* **HOW TO COMPLETE THIS TASK**: Copy out, from the data, each line containing the string "limitUp".

* **MATERIAL FOR THIS TASK**:

-- ==== Sys2Proof/Decode.lean ====
section
/-! DEFINITION. The commands as words and as octets. No row of spec/opcode_table.json gives bits, so no word spells a
command (`decodeTableWord`). The host's transactions do have octets (R194, R195): they are read here, and written by
`transactionOf` from the same table. -/

namespace Sys2Proof

open Machine (half word octets2 halfOctets wordOctets)

/-- The command that a word of the table's bits spells: none, since no row of the table gives bits. -/
def decodeTableWord (_nbits _w : Nat) : Option Instr := none

/-! ### Host transactions (R194, R195) -/

/-- The body length of a request code, absent for a code that is not in the table of section 12.2. -/
def requestLength (code : Byte) : Option Nat :=
  match code.toNat with
  | 0x01 => some 0 | 0x02 => some 0 | 0x03 => some 2 | 0x04 => some 0 | 0x05 => some 0 | 0x06 => some 1
  | 0x07 => some 3 | 0x08 => some 5 | 0x09 => some 0 | 0x0A => some 0 | 0x0B => some 0 | 0x0C => some 0
  | 0x0D => some 1 | 0x10 => some 1 | 0x11 => some 1 | 0x12 => some 8 | 0x13 => some 17 | 0x14 => some 17
  | 0x15 => some 3 | 0x16 => some 0 | 0x17 => some 0 | 0x18 => some 0 | 0x19 => some 2 | 0x1A => some 1
  | 0x1B => some 2 | 0x1C => some 0 | 0x1D => some 0 | 0x20 => some 6 | 0x21 => some 17 | 0x22 => some 0
  | 0x23 => some 5 | 0x24 => some 0 | 0x25 => some 0 | 0x26 => some 0
  | _ => none

/-- The command a DOOR_COMMAND body names (R195, R148). -/
def doorCommand (command argument : Byte) : Instr :=
  match command.toNat with
  | 1 => .doorCommandRelease argument
  | 2 => .doorCommandWithdraw argument
  | 3 => .openSide argument
  | 4 => .closeSide argument
  | 5 => .forceClose argument
  | 6 => .isolate argument
  | 7 => .restore argument
  | _ => .unknownDoorCommand command argument

/-- The restriction fields of ADD_RESTRICTION and AMEND_RESTRICTION (R195). -/
def restrictionRequest : List Byte → Option RestrictionRequest
  | [o, i1, i0, t, a3, a2, a1, a0, b3, b2, b1, b0, v1, v0, f, l1, l0] =>
    some
      { origin := o, id := half i1 i0, appliesTo := t, zoneStart := word a3 a2 a1 a0, zoneEnd := word b3 b2 b1 b0,
        limit := half v1 v0, lifeFlag := f, life := half l1 l0 }
  | _ => none

/-- The index and the segment record of PROFILE_SEGMENT (R195). -/
def segmentRequest : List Byte → Option Instr
  | [x1, x0, s3, s2, s1, s0, k, g1, g0, u1, u0, d1, d0, p, i, sd, o] =>
    some
      (.profileSegment (half x1 x0)
        { start := word s3 s2 s1 s0, kind := k, gradient := half g1 g0, limitUp := half u1 u0,
          limitDown := half d1 d0, stationPresent := p, stationId := i, sides := sd, releaseOrigin := o })
  | _ => none

/-- The request that a code and a body spell, absent when the body has not the length of the code (R195). -/
def requestOf (code : Byte) (body : List Byte) : Option Instr :=
  match code.toNat, body with
  | 0x01, [] => some .readResponse
  | 0x02, [] => some .readAttention
  | 0x03, [m1, m0] => some (.setAttentionMask (half m1 m0))
  | 0x04, [] => some .readStatus
  | 0x05, [] => some .readPosition
  | 0x06, [n] => some (.readRestriction n)
  | 0x07, [o, i1, i0] => some (.findRestriction o (half i1 i0))
  | 0x08, [p3, p2, p1, p0, d] => some (.lookupLimit (word p3 p2 p1 p0) d)
  | 0x09, [] => some .readDoors
  | 0x0A, [] => some .readNotice
  | 0x0B, [] => some .readTestResult
  | 0x0C, [] => some .readRadio
  | 0x0D, [n] => some (.readParameter n)
  | 0x10, [m] => some (.setMode m)
  | 0x11, [d] => some (.setDirection d)
  | 0x12, [p3, p2, p1, p0, u3, u2, u1, u0] => some (.setPosition (word p3 p2 p1 p0) (word u3 u2 u1 u0))
  | 0x13, body => (restrictionRequest body).map .addRestriction
  | 0x14, body => (restrictionRequest body).map .amendRestriction
  | 0x15, [o, i1, i0] => some (.revokeRestriction o (half i1 i0))
  | 0x16, [] => some .ackIntervention
  | 0x17, [] => some .resetEmergency
  | 0x18, [] => some .triggerEmergency
  | 0x19, [l1, l0] => some (.driverBrake (half l1 l0))
  | 0x1A, [v] => some (.holdRequest v)
  | 0x1B, [c, a] => some (doorCommand c a)
  | 0x1C, [] => some .startBrakeTest
  | 0x1D, [] => some .abortBrakeTest
  | 0x20, [c1, c0, l3, l2, l1, l0] => some (.profileBegin (half c1 c0) (word l3 l2 l1 l0))
  | 0x21, body => segmentRequest body
  | 0x22, [] => some .profileEnd
  | 0x23, [n, v3, v2, v1, v0] => some (.setParameter n (word v3 v2 v1 v0))
  | 0x24, [] => some .saveSettings
  | 0x25, [] => some .clearRadioErrors
  | 0x26, [] => some .lineReset
  | _, _ => none

/-- What HLP judges of a transaction when NCS is released (R194). -/
inductive Transaction where
  | ignored
  | formatError (code : Option Byte)
  | request (command : Instr)
deriving DecidableEq, Repr

/-- The judgement of the octets clocked in (R194): a wrong or missing address is ignored; the code may be absent when
the transaction ended before it. Octets after the announced body are ignored. -/
def judgeTransaction : List Byte → Transaction
  | [] => .ignored
  | a :: rest =>
    if a ≠ Config.partAddress then .ignored
    else
      match rest with
      | [] => .formatError none
      | [code] => .formatError (some code)
      | code :: len :: rest =>
        if requestLength code = some len.toNat ∧ len.toNat ≤ rest.length then
          match requestOf code (rest.take len.toNat) with
          | some c => .request c
          | none => .formatError (some code)
        else .formatError (some code)

/-! ### The octets of a request (R195) -/

/-- The fields of ADD_RESTRICTION and AMEND_RESTRICTION as octets. -/
def restrictionOctets (q : RestrictionRequest) : List Byte :=
  [q.origin] ++ halfOctets q.id ++ [q.appliesTo] ++ wordOctets q.zoneStart ++ wordOctets q.zoneEnd ++
  halfOctets q.limit ++ [q.lifeFlag] ++ halfOctets q.life

/-- The fields of PROFILE_SEGMENT as octets. -/
def segmentRequestOctets (index : Half) (r : SegmentRecord) : List Byte :=
  halfOctets index ++ wordOctets r.start ++ [r.kind] ++ halfOctets r.gradient ++ halfOctets r.limitUp ++
  halfOctets r.limitDown ++ [r.stationPresent, r.stationId, r.sides, r.releaseOrigin]

/-- The code and the body of a request; absent for a command that is no host request (R195). -/
def requestParts : Instr → Option (Byte × List Byte)
  | .readResponse => some (0x01, [])
  | .readAttention => some (0x02, [])
  | .setAttentionMask m => some (0x03, halfOctets m)
  | .readStatus => some (0x04, [])
  | .readPosition => some (0x05, [])
  | .readRestriction n => some (0x06, [n])
  | .findRestriction o i => some (0x07, [o] ++ halfOctets i)
  | .lookupLimit p d => some (0x08, wordOctets p ++ [d])
  | .readDoors => some (0x09, [])
  | .readNotice => some (0x0A, [])
  | .readTestResult => some (0x0B, [])
  | .readRadio => some (0x0C, [])
  | .readParameter n => some (0x0D, [n])
  | .setMode m => some (0x10, [m])
  | .setDirection d => some (0x11, [d])
  | .setPosition p u => some (0x12, wordOctets p ++ wordOctets u)
  | .addRestriction q => some (0x13, restrictionOctets q)
  | .amendRestriction q => some (0x14, restrictionOctets q)
  | .revokeRestriction o i => some (0x15, [o] ++ halfOctets i)
  | .ackIntervention => some (0x16, [])
  | .resetEmergency => some (0x17, [])
  | .triggerEmergency => some (0x18, [])
  | .driverBrake l => some (0x19, halfOctets l)
  | .holdRequest v => some (0x1A, [v])
  | .doorCommandRelease s => some (0x1B, [1, s])
  | .doorCommandWithdraw a => some (0x1B, [2, a])
  | .openSide s => some (0x1B, [3, s])
  | .closeSide s => some (0x1B, [4, s])
  | .forceClose d => some (0x1B, [5, d])
  | .isolate d => some (0x1B, [6, d])
  | .restore d => some (0x1B, [7, d])
  | .unknownDoorCommand c a => some (0x1B, [c, a])
  | .startBrakeTest => some (0x1C, [])
  | .abortBrakeTest => some (0x1D, [])
  | .profileBegin c l => some (0x20, halfOctets c ++ wordOctets l)
  | .profileSegment i r => some (0x21, segmentRequestOctets i r)
  | .profileEnd => some (0x22, [])
  | .setParameter n v => some (0x23, [n] ++ wordOctets v)
  | .saveSettings => some (0x24, [])
  | .clearRadioErrors => some (0x25, [])
  | .lineReset => some (0x26, [])
  | _ => none

/-- The octets of the transaction that sends a request (R194, R195). -/
def transactionOf (c : Instr) : Option (List Byte) :=
  (requestParts c).map fun r => [Config.partAddress, r.1, BitVec.ofNat 8 r.2.length] ++ r.2

end Sys2Proof
end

* **RESULT OF THE TASK**:
        { start := word s3 s2 s1 s0, kind := k, gradient := half g1 g0, limitUp := half u1 u0,
  halfOctets index ++ wordOctets r.start ++ [r.kind] ++ halfOctets r.gradient ++ halfOctets r.limitUp ++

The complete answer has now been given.